Dhirpal Shah

Publications

Circuit decompositions and scheduling for neutral atom devices with limited local addressability

Natalia Nottingham, Michael A. Perlin, Dhirpal Shah, Ryan White, Hannes Bernien, Frederic T. Chong, Jonathan M. Baker

IEEE International Conference on Quantum Computing and Engineering (QCE) 2024 https://doi.org/10.48550/arXiv.2307.14996

Despite major ongoing advancements in neutral atom hardware technology, there remains limited work in systems-level software tailored to overcoming the challenges of neutral atom quantum computers. In particular, most current neutral atom architectures do not natively support local addressing of single-qubit rotations about an axis in the xy-plane of the Bloch sphere. Instead, these are executed via global beams applied simultaneously to all qubits. While previous neutral atom experimental work has used straightforward synthesis methods to convert short sequences of operations into this native gate set, these methods cannot be incorporated into a systems-level framework nor applied to entire circuits without imposing impractical amounts of serialization. Without sufficient compiler optimizations, decompositions involving global gates will significantly increase circuit depth, gate count, and accumulation of errors. No prior compiler work has addressed this, and adapting existing compilers to solve this problem is nontrivial. In this paper, we present an optimized compiler pipeline that translates an input circuit from an arbitrary gate set into a realistic neutral atom native gate set containing global gates. We focus on decomposition and scheduling passes that minimize the final circuit’s global gate count and total global rotation amount. As we show, these costs contribute the most to the circuit’s duration and overall error, relative to costs incurred by other gate types. Compared to the unoptimized version of our compiler pipeline, minimizing global gate costs gives up to 4.77x speedup in circuit duration. Compared to the closest prior existing work, we achieve up to 53.8x speedup. For large circuits, we observe a few orders of magnitude improvement in circuit fidelities.
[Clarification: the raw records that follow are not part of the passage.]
-- ==== Sys2Proof/Config.lean ====
section
/-! DEFINITION. What one manufactured module fixes, the algorithms of published standards the manual names but does not
spell out, and the values the manual leaves open. Each is opaque: nothing can evaluate it, so a claim holds whatever it
is (notes/assumptions). -/

namespace Sys2Proof

/-- AES-128 CMAC of an octet string under a key (R79, R81). Octet 0 of key and result is the least significant.
DESIGN CHOICE: notes/assumptions/10.md. -/
opaque Config.cmac : Nat → List Byte → Nat

/-- AES-128 encryption of one block under a key, octet 0 least significant (R85). -/
opaque Config.aes : Nat → Nat → Nat

/-- AES-128 decryption of one block under a key, octet 0 least significant (R454). -/
opaque Config.aesInverse : Nat → Nat → Nat

/-- SHA-256 of an octet string, octet 0 least significant (R493, R505). -/
opaque Config.sha256 : List Byte → Nat

/-- ECDSA P-256 verification: public key, digest, signature (R493, R500). -/
opaque Config.ecdsaVerify : Nat → Nat → Nat → Bool

/-- The n-th draw of the module's random source (R81). DESIGN CHOICE: notes/assumptions/11.md. -/
opaque Config.random : Nat → Nat

/-- What tells one module's SerialNumber from another's, set at manufacture (R68, R555). DESIGN CHOICE: notes/assumptions/9.md. -/
opaque Config.serialNumber : Nat

/-- The FirmwareVersion of the firmware installed at manufacture (R68). -/
opaque Config.firmwareVersion : Nat

/-- The length in octets of a part of the firmware programmed at manufacture, by type and instance, and one of its octets by
type, instance and offset (R490). -/
opaque Config.partLength : Nat → Nat → Nat
opaque Config.partOctet : Nat → Nat → Nat → Byte

/-- MacAddress of a port, set at manufacture (R383). -/
opaque Config.macAddress : Nat → Nat

/-- The n-th value that the manual leaves undefined or unspecified. DESIGN CHOICE: notes/assumptions/12.md. -/
opaque Config.free : Nat → Nat

end Sys2Proof
end

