/-- Table 07-7, group 0x4A03 (R212). -/
def teller3Rows : List Row := [
  ⟨0x01, 16, "BankDissipationCeiling", .u16, .rw, .integrate, 6000, false, (.range 500 6000 100), true⟩]

/-- Table 07-7, group 0x4A04 (R212). -/
def teller4Rows : List Row := [
  ⟨0x01, 16, "BankProjectedCurrent", .u32, .ro, .observe, 0, false, .any, false⟩]

/-- Table 07-7, group 0x4A05 (R212). -/
def teller5Rows : List Row := [
  ⟨0x01, 16, "BankProjectedDissipation", .u32, .ro, .observe, 0, false, .any, false⟩]

/-- Table 07-7, group 0x4A06 (R212). -/
def teller6Rows : List Row := [
  ⟨0x01, 16, "ExcessUsed", .u32, .ro, .observe, 0, false, .any, false⟩]

/-- Table 07-7, group 0x4A07 (R212). -/
def teller7Rows : List Row := [
  ⟨0x01, 1, "StoreTerms", .b16, .rw, .integrate, 0x1F43, false, (.fields [⟨0, 3, 0, 7⟩, ⟨4, 10, 1, 1000⟩]), true⟩,
  ⟨0x02, 1, "StagingTerms", .b16, .rw, .integrate, 0x3E86, false, (.fields [⟨0, 3, 0, 7⟩, ⟨4, 10, 1, 1000⟩]), true⟩,
  ⟨0x03, 1, "LfTerms", .b16, .rw, .integrate, 0x0142, false, (.fields [⟨0, 3, 0, 7⟩, ⟨4, 10, 1, 1000⟩]), true⟩]

/-- Table 07-7, group 0x4A08. -/
def teller8Rows : List Row := [
  ⟨0x01, 1, "LoansGranted", .u32, .ro, .observe, 0, false, .any, false⟩,
  ⟨0x02, 1, "LoansDeclined", .u32, .ro, .observe, 0, false, .any, false⟩,
  ⟨0x03, 1, "LoansDisplaced", .u32, .ro, .observe, 0, false, .any, false⟩,
  ⟨0x04, 1, "SecondLoanRefusals", .u32, .ro, .observe, 0, false, .any, false⟩,
  ⟨0x05, 1, "OversizeDeclines", .u32, .ro, .observe, 0, false, .any, false⟩,
  ⟨0x06, 1, "TableFullWaits", .u32, .ro, .observe, 0, false, .any, false⟩,
  ⟨0x07, 1, "MaxQueueLength", .u16, .ro, .observe, 0, false, .any, false⟩,
  ⟨0x08, 1, "MaxGrantWait", .u32, .ro, .observe, 0, false, .any, false⟩]

/-- Table 07-7, groups 0x4A0C to 0x4A0F (R212). -/
def loanTermsRows : List Row := [
  ⟨0x01, 128, "LoanTerms", .b16, .rw, .integrate, 0x0644, false, (.fields [⟨0, 3, 0, 7⟩, ⟨4, 10, 1, 1000⟩]), true⟩]

/-- Table 07-9, group 0x4A80 + slot. -/
def loanRows : List Row := [
  ⟨0x01, 1, "SlotState", .e8, .ro, .observe, 0, false, .any, false⟩,
  ⟨0x02, 1, "Requester", .u16, .ro, .observe, 0, false, .any, false⟩,
  ⟨0x03, 1, "Budget", .u8, .ro, .observe, 0, false, .any, false⟩,
  ⟨0x04, 1, "Amount", .u32, .ro, .observe, 0, false, .any, false⟩,
  ⟨0x05, 1, "Allowance", .u32, .ro, .observe, 0, false, .any, false⟩,
  ⟨0x06, 1, "Priority", .u8, .ro, .observe, 0, false, .any, false⟩,
  ⟨0x07, 1, "RequestTime", .t64, .ro, .observe, 0, false, .any, false⟩,
  ⟨0x08, 1, "GrantTime", .t64, .ro, .observe, 0, false, .any, false⟩,
  ⟨0x09, 1, "EndTime", .t64, .ro, .observe, 0, false, .any, false⟩,
  ⟨0x0A, 1, "Kind", .e8, .ro, .observe, 0, false, .any, false⟩]

/-- R215: group 0x4B00. -/
def queueRows : List Row := [
  ⟨0x01, 1, "QueueLength", .u16, .ro, .observe, 0, false, .any, false⟩,
  ⟨0x02, 1, "HeadWait", .u32, .ro, .observe, 0, false, .any, false⟩]

/-- R215: groups 0x4B01 to 0x4B04. -/
def queueRecordRows : List Row := [
  ⟨0x01, 128, "QueueRecord", .u64, .ro, .observe, 0, false, .any, false⟩]

/-- Table 17-5, group 0x8000 + id; SourceConfig and SourceWindow persist (R474). -/
def sourceRows : List Row := [
  ⟨0x01, 1, "SourceStatus", .b16, .ro, .observe, 0x0000, true, .any, false⟩,
  ⟨0x02, 1, "SourceConfig", .b16, .rw, .integrate, 0x0004, false, (.fields [⟨0, 2, 0, 3⟩, ⟨2, 8, 1, 255⟩, ⟨10, 1, 0, 1⟩]), true⟩,
  ⟨0x03, 1, "SourceWindow", .u16, .rw, .integrate, 1000, false, (.range 1 60000 1), true⟩,
  ⟨0x04, 1, "OccurrenceCount", .u32, .ro, .observe, 0, false, .any, false⟩,
  ⟨0x05, 1, "SourceCommand", .u8, .cmd, .operate, 0, true, (.range 1 2 1), false⟩,
  ⟨0x06, 1, "Force", .bool, .rw, .integrate, 0, false, .any, false⟩]

/-- Table 17-4, group 0x7400; .01 to .03 persist (R475). -/
def auditRows : List Row := [
  ⟨0x01, 1, "GraceDegrade", .u16, .rw, .integrate, 100, false, (.range 0 500 1), true⟩,
  ⟨0x02, 1, "GraceIsolate", .u16, .rw, .integrate, 50, false, (.range 0 500 1), true⟩,
  ⟨0x03, 1, "GraceSafe", .u16, .rw, .integrate, 20, false, (.range 0 500 1), true⟩,
  ⟨0x04, 1, "AuditStatus", .b32, .ro, .observe, 0x00000000, false, .any, false⟩,
  ⟨0x05, 1, "SevereSources", .u16, .ro, .observe, 0, false, .any, false⟩,
  ⟨0x06, 1, "UnacknowledgedSources", .u16, .ro, .observe, 0, false, .any, false⟩,
  ⟨0x07, 1, "ReactionsApplied", .u32, .ro, .observe, 0, false, .any, false⟩,
  ⟨0x08, 1, "ReactionsCancelled", .u32, .ro, .observe, 0, false, .any, false⟩,
  ⟨0x09, 1, "Escalations", .u32, .ro, .observe, 0, false, .any, false⟩,
  ⟨0x0A, 1, "CountersClear", .u8, .cmd, .integrate, 0, false, (.oneOf [1]), false⟩]

/-- R475: the bitmaps of groups 0x7440, 0x7448 and 0x7450. -/
def auditMapRows : List Row := [
  ⟨0x01, 32, "SourceBits", .b32, .ro, .observe, 0, false, .any, false⟩]

/-- Table 17-10, group 0x7600; .01 to .03 persist (R488). -/
def escrowRows : List Row := [
  ⟨0x01, 1, "EscrowTime", .u16, .rw, .integrate, 250, true, (.range 10 1000 1), true⟩,
  ⟨0x02, 1, "LhenMode", .e8, .rw, .integrate, 0, false, (.range 0 1 1), true⟩,
  ⟨0x03, 1, "LhFilter", .u8, .rw, .integrate, 10, false, (.range 1 100 1), true⟩,
  ⟨0x04, 1, "LhLevels", .b32, .ro, .observe, 0x00000000, false, .any, false⟩,
  ⟨0x05, 1, "LhenLevel", .bool, .ro, .observe, 0, false, .any, false⟩,
  ⟨0x06, 1, "LimpStatus", .b32, .ro, .observe, 0x00000000, false, .any, false⟩,
  ⟨0x07, 1, "LimpExit", .u8, .cmd, .integrate, 0, false, (.oneOf [1]), false⟩,
  ⟨0x08, 1, "EscrowCount", .u32, .ro, .observe, 0, false, .any, false⟩,
  ⟨0x09, 1, "EscrowExpiries", .u32, .ro, .observe, 0, false, .any, false⟩,
  ⟨0x0A, 1, "LastEscrow", .b32, .ro, .observe, 0x00000000, false, .any, false⟩,
  ⟨0x0B, 1, "LastEscrowDuration", .u32, .ro, .observe, 0, false, .any, false⟩,
  ⟨0x0C, 1, "CountersClear", .u8, .cmd, .integrate, 0, false, (.oneOf [1]), false⟩]

/-- Table 17-10, group 0x7601. -/
def limpRows : List Row := [
  ⟨0x01, 128, "LimpEntry", .b32, .rwc, .integrate, 0x00000000, false, (.fields [⟨0, 9, 0, 511⟩, ⟨9, 5, 0, 31⟩, ⟨14, 3, 0, 7⟩, ⟨17, 3, 0, 7⟩, ⟨20, 1, 0, 1⟩]), false⟩]

/-- Table 17-10, group 0x7602. -/
def supervisorRows : List Row := [
  ⟨0x01, 1, "SupervisorStatus", .b32, .ro, .observe, 0, false, .any, false⟩,
  ⟨0x02, 1, "TakeoverCount", .u32, .ro, .observe, 0, false, .any, false⟩,
  ⟨0x03, 1, "LastTakeoverTime", .t64, .ro, .observe, 0, false, .any, false⟩,
  ⟨0x04, 1, "LastTakeoverGap", .u32, .ro, .observe, 0, false, .any, false⟩,
  ⟨0x05, 1, "LastStopCause", .e8, .ro, .observe, 0, false, .any, false⟩]

/-- R476: group 0x7E00. -/
def fnResetRows : List Row := [
  ⟨0x01, 1, "FunctionReset", .u16, .cmd, .integrate, 0, false, .any, false⟩,
  ⟨0x02, 1, "LastReset", .u16, .ro, .observe, 0, false, .any, false⟩,
  ⟨0x03, 1, "ResetCount", .u32, .ro, .observe, 0, false, .any, false⟩]
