/-! ### The Teller (chapter 07) -/

/-- A loan request and, once granted, a loan (R190, Table 07-1). -/
structure Loan where
  requester : Nat
  kind : Nat
  /-- bank 0 to 15, or 16 for the logic supply -/
  budget : Nat
  /-- mA -/
  amount : Nat
  /-- nW (R196) -/
  allowance : Nat
  /-- µs -/
  duration : Nat
  priority : Nat
  /-- ms -/
  patience : Nat
  /-- the arrival key of R201: tick, 0 for a Ledger commit and 1 otherwise, and the place within -/
  arrival : Nat
  rank : Nat
  seq : Nat
  /-- module time of receipt -/
  receivedAt : Nat
  skipped : Bool := false
  toldExcess : Bool := false
  toldLogic : Bool := false
  toldFull : Bool := false
  /-- after the grant: tick and module time of it, and whether the Allowance still counts -/
  grantTick : Nat := 0
  grantTime : Nat := 0
  counted : Bool := false
  /-- the tick at which the output began to conduct -/
  conductAt : Option Nat := none
  deriving DecidableEq, Repr

/-- The Teller's tables and models. -/
structure Teller where
  loans : NatMap (Option Loan) := []
  /-- in the order of R201 -/
  queue : List Loan := []
  seq : Nat := 0
  /-- P_f of each bank in nW (R196) -/
  pf : NatMap Int := []
  /-- ticks of the sample sets of the last 1 ms, newest first (R194) -/
  sampleAt : List Nat := []
  /-- ticks of the last 100 ms at which a bank's projection exceeded 32 A, as (bank, intervals) (R195) -/
  excess : NatMap (List (Nat × Nat)) := []
  /-- the logic current in mA of the last sets, newest first, 1 ms of them (R198) -/
  logicMa : List Nat := []
  batteryBlocked : Bool := false
  moduleBlocked : Bool := false
  logicBlocked : Bool := false
  moduleOver : Bool := false
  batteryOver : Bool := false
  banksOver : List Nat := []
  derating : Bool := false
  /-- a per-function reset of the Teller runs; requests that arrive meanwhile wait -/
  resetting : Bool := false
  held : List Loan := []
  /-- requests whose loans were declined or displaced and whose clients have not reacted yet -/
  declined : List Loan := []
  deriving DecidableEq, Repr

/-! ### Coil and loop engines (chapters 08 and 09) -/

/-- What a coil engine keeps for one slot beside its entries, keyed engine × 4 + slot. -/
structure CoilSlot where
  /-- phase of Table 08-2, and the phase a Waiting slot came from -/
  phase : Nat := 0
  back : Nat := 0
  /-- the peak loan is requested and not granted -/
  loanPending : Bool := false
  /-- held back by the overlap check, since the trigger tick; the present wait has been deferred -/
  deferred : Bool := false
  trigAt : Nat := 0
  waited : Bool := false
  /-- PendingTrigger (R233, R235) -/
  pendingTrig : Bool := false
  trips : Nat := 0
  latched : Bool := false
  /-- triggers are refused until this tick after a trip (R238) -/
  pauseUntil : Nat := 0
  /-- Limited as last reported (R237) -/
  limited : Bool := false
  regFault : Bool := false
  /-- the tick since which every update has been out of tolerance; that of the last qualifying sample, or of the phase's entry,
  the end of a hold or a set-point below 50 mA since (R229) -/
  outSince : Option Nat := none
  qualAt : Nat := 0
  dither : Bool := false
  /-- the grant tick of the present Boost; its TtpMin is evaluated -/
  boostAt : Nat := 0
  early : Bool := false
  /-- the tick of the crossing sample -/
  crossAt : Nat := 0
  /-- the tick from which EventLength counts -/
  eventAt : Nat := 0
  /-- the tick at which MinOffTime began -/
  minOffAt : Nat := 0
  /-- regulator: integ and the last duty in 1e-9, the last mean in µA -/
  integ : Int := 0
  dPrev : Int := 0
  lastM : Int := 0
  /-- the previous period had an on-phase; the next update preloads integ (R239) -/
  prevOn : Bool := true
  preload : Bool := false
  /-- the tick at which the slot entered Hold, Proportional or On (R228) -/
  enteredAt : Nat := 0
  /-- temperature rise θ in pK (R236) -/
  theta : Int := 0
  /-- energised intervals in ticks, newest first, and the start of the running one (R237) -/
  energised : List (Nat × Nat) := []
  energisedAt : Option Nat := none
  /-- samples of the last period, newest first: tick, current in counts, whether it qualifies (R227) -/
  samples : List (Nat × Int × Bool) := []
  /-- escrow holds the target cells, or a per-function reset runs (R239, R240) -/
  held : Bool := false
  deriving DecidableEq, Repr

/-- The trigger that decides for a slot in the present tick, and what it found: the slot, the acceptance of its target's cells, the
entries it may write, and the coil cell's loan and request (R223). -/
structure CoilTrig where
  /-- 0 Ledger, 1 schedule, 2 input -/
  rank : Nat := 0
  on : Bool := false
  slot : CoilSlot := {}
  cells : List (Nat × Cell) := []
  /-- index, sub-index and value -/
  entries : List (Nat × Nat × Nat) := []
  loan : Option (Nat × Loan) := none
  request : Option Loan := none
  deriving DecidableEq, Repr

/-- What a loop engine and its generator keep beside their entries (chapter 09). Positions are signed 48.16 numbers,
the rest Q16, all as raw integers (R255). -/
structure Loop where
  /-- EngineState (Table 09-2) -/
  st : Nat := 0
  applied : Nat := 0
  modePending : Bool := false
  /-- the next boundary resumes under R260: a granted start, or a per-function reset -/
  resumeNext : Bool := false
  y : Int := 0
  /-- the Counter value last seen (R250) -/
  count : Nat := 0
  /-- earlier values of y, newest first -/
  ys : List Int := []
  vMeas : Int := 0
  vPrev : Int := 0
  p : Int := 0
  v : Int := 0
  a : Int := 0
  arrived : Bool := false
  u : Int := 0
  integ : Int := 0
  err : Int := 0
  outSat : Bool := false
  frozen : Bool := false
  errSat : Bool := false
  fbSat : Bool := false
  stale : Bool := false
  lagging : Bool := false
  tracking : Bool := false
  /-- the tick since which Lagging has read 1, and |e| has exceeded TrackTolerance, at every boundary -/
  lagSince : Option Nat := none
  lagTold : Bool := false
  trackSince : Option Nat := none
  /-- the tick of the last committed ExternalFeedback -/
  extAt : Nat := 0
  /-- the tick at which the output of the last boundary is issued (R249) -/
  issueAt : Option Nat := none
  /-- writes of the engine's RW entries at the latest tick: entry, tick and the value before (R261) -/
  recent : List (Nat × Nat × Nat) := []
  deriving DecidableEq, Repr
YFlows: Systematic Dataflow Exploration and Code Generation for Efficient Neural Network Inference using SIMD Architectures on CPUs

Cyrus Zhou, Zack Hassman, Ruize Xu, Dhirpal Shah, and Yanjing Li

IEEE/ACM International Symposium on Code Generation and Optimization (CGO) https://doi.org/10.48550/arXiv.2310.00574

We address the challenges associated with deploying neural networks on CPUs, with a particular focus on minimizing inference time while maintaining accuracy. Our novel approach is to use the dataflow (i.e., computation order) of a neural network to explore data reuse opportunitie using heuristic-guided analysis and a code generation framework, which enables exploration of various Single Instruction, Multiple Data (SIMD) implementations to achieve optimized neural network execution. Our results demonstrate that the dataflow that keeps outputs in SIMD registers while also maximizing both input and weight reuse consistently yields the best performance for a wide variety of inference workloads, achieving up to 2.7x speedup for 8-bit neural networks, and up to 4.8x speed up for binary neural networks, respectively, over the state-of-the-art SIMD implementations of neural networks today.

Applicability of Clay/Organic Clay to Environmental Pollutants: Green Way—An Overview

JingFan Qi, Jiacheng Yu, Kinjal J. Shah, Dhirpal D. Shah, and Zhaoyang You

Appl. Sci. 2023, 13, 9395. https://doi.org/10.3390/app13169395

Natural clay mineral and its modifier called modified clay have been used in many envi‐ ronmental applications for a number of years. However, they are not capable enough to achieve a higher conversion rate and so‐called ecological sustainability. This can be due to a lack of understanding of the selectivity of the clay and its modifier or a lack of compatibility between clay and pollutants. Recently, the development and implementation of green principles into practice have become an emerging field that brings together green chemistry and engineering practices to achieve a pollutant‐free environment (air, water, and soil). This review summarizes the role of clay/modified clay in pollution control and discusses the role of green chemistry in creating global sustainability. In this context, this review sheds light on the complete classification of the clay family to identify its properties and to critically examine the applicability of clay and modified clay for air, water, and soil pollution control over the past decade. This is the unique point of this review, showing how the properties of clay/modified clay can be useful for removing any type of pollutant without focusing on a single type of pollutant or clay. Furthermore, the importance of green materials in clay research, as well as the future area of application, was discussed. Overall, this review places value on multi‐ disciplinary researchers to determine the role of the green pathway in the application of clay and modified clay in achieving environmental sustainability.